Ao constatar que a demanda por equipamentos médicos multiplicou durante a pandemia, a empresa concentra seus investimentos de 100 milhões de euros para ampliar a produção de respiradores e monitores.

Crédito: Divulgação

Há cerca de uma década, a Philips decidiu deixar de ser uma empresa conhecida pela produção de lâmpadas e aparelhos de TV. De lá para cá, tem investido no aumento da participação no segmento de equipamentos médicos. O crescimento de casos da Covid-19 em todo o mundo tem acelerado, quase que na mesma proporção, o ritmo para entregar a governos e unidades de saúde máquinas que garantam sobrevida a pacientes que não param de ocupar leitos em busca de tratamento. Enquanto isso, a comunidade científica segue na corrida pela vacina.

Diante da pandemia, a companhia investirá ao menos 100 milhões de euros
(R$ 633 milhões) para aumentar o seu volume de produção neste ano. Até a terça-feira 19, o planeta registrava 4,7 milhões de casos de Covid-19. Somente no Brasil, a contagem já ultrapassava 18 mil mortes. Os números da Philips ratificam esse aumento global da demanda por equipamentos que auxiliam os infectados mais graves. No primeiro trimestre deste ano, houve aumento de 23% nos pedidos relacionados a imagens diagnósticas, respiradores artificiais e monitores.

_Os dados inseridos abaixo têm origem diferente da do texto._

-- ==== Sys2Proof/Decode.lean ====
section
/-! DEFINITION. Decoding a command word (spec/30_encoding.md R61 to R67), the encoder after it, and the reading of a
row of the opcode table. -/

namespace Sys2Proof

/-- The ways a command word can be reserved, each named. -/
inductive Reserved where
  /-- `op = 11`, any data (R64). -/
  | op11
  /-- `op = 00` with data other than 0 (R65). -/
  | initData
  /-- `op = 10` with data other than 0 (R65). -/
  | finalData
  deriving DecidableEq, Repr

/-- What a command word decodes to: a command, or `ILLEGAL` with the reason (R67). -/
inductive Decoded where
  | command (i : Instr)
  | illegal (r : Reserved)
  deriving DecidableEq, Repr

/-- `op = CMD[9:8]` (R61). -/
def opField (w : CmdWord) : BitVec 2 := w.extractLsb' 8 2

/-- `data = CMD[7:0]`, an unsigned byte used as it stands (R61, R62). -/
def dataField (w : CmdWord) : Byte := w.extractLsb' 0 8

/-- Why a word that is no command is reserved: by its operation code (R64, R65). -/
def reservedReason (op : BitVec 2) : Reserved :=
  if op = 0b00 then .initData else if op = 0b10 then .finalData else .op11

/-- Decoding, total on the 1024 words and a function of the word alone (R67). -/
def decode (w : CmdWord) : Decoded :=
  let op := opField w
  let data := dataField w
  if op = 0b00 ∧ data = 0 then .command .init
  else if op = 0b01 then .command (.write data)
  else if op = 0b10 ∧ data = 0 then .command .final
  else .illegal (reservedReason op)

/-- The word of operation code `op` and data `data`, in the format `CMD10` (R61). -/
def cmd10 (op : BitVec 2) (data : Byte) : CmdWord := op ++ data

/-- The encoding of each command (R63). -/
def encode : Instr → CmdWord
  | .init => cmd10 0b00 0
  | .write d => cmd10 0b01 d
  | .final => cmd10 0b10 0

/-- The command the decoder reads from a row's word, numbered as `spec/opcode_table.json` numbers it. A command is ten
bits whatever whole number of bytes the table's row is given (log entry 12): a word with a bit above bit 9 is no command word. -/
def decodeTableWord (_nbits w : Nat) : Option Instr :=
  if w < 1024 then
    match decode (BitVec.ofNat 10 w) with
    | .command i => some i
    | .illegal _ => none
  else none

end Sys2Proof
end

Até março deste ano, quando a pandemia já havia sido declarada pela Organização Mundial de Saúde (OMS) e o Brasil, iniciado o processo de quarentena em boa parte dos estados, a companhia registrou faturamento de 4,16 bilhões de euros (R$ 26,3 bilhões), contra 4,15 bilhões de euros dos primeiros três meses de 2019, aumento de apenas 0,2%. E só subiu pouco porque o setor de saúde pessoal da empresa – onde estão itens como escovas elétricas, barbeadores e eletrodomésticos – despencou no primeiro trimestre, neutralizando a alta do segmento de diagnóstico e o de cuidados conectados, fatia em que se enquadram os respiradores.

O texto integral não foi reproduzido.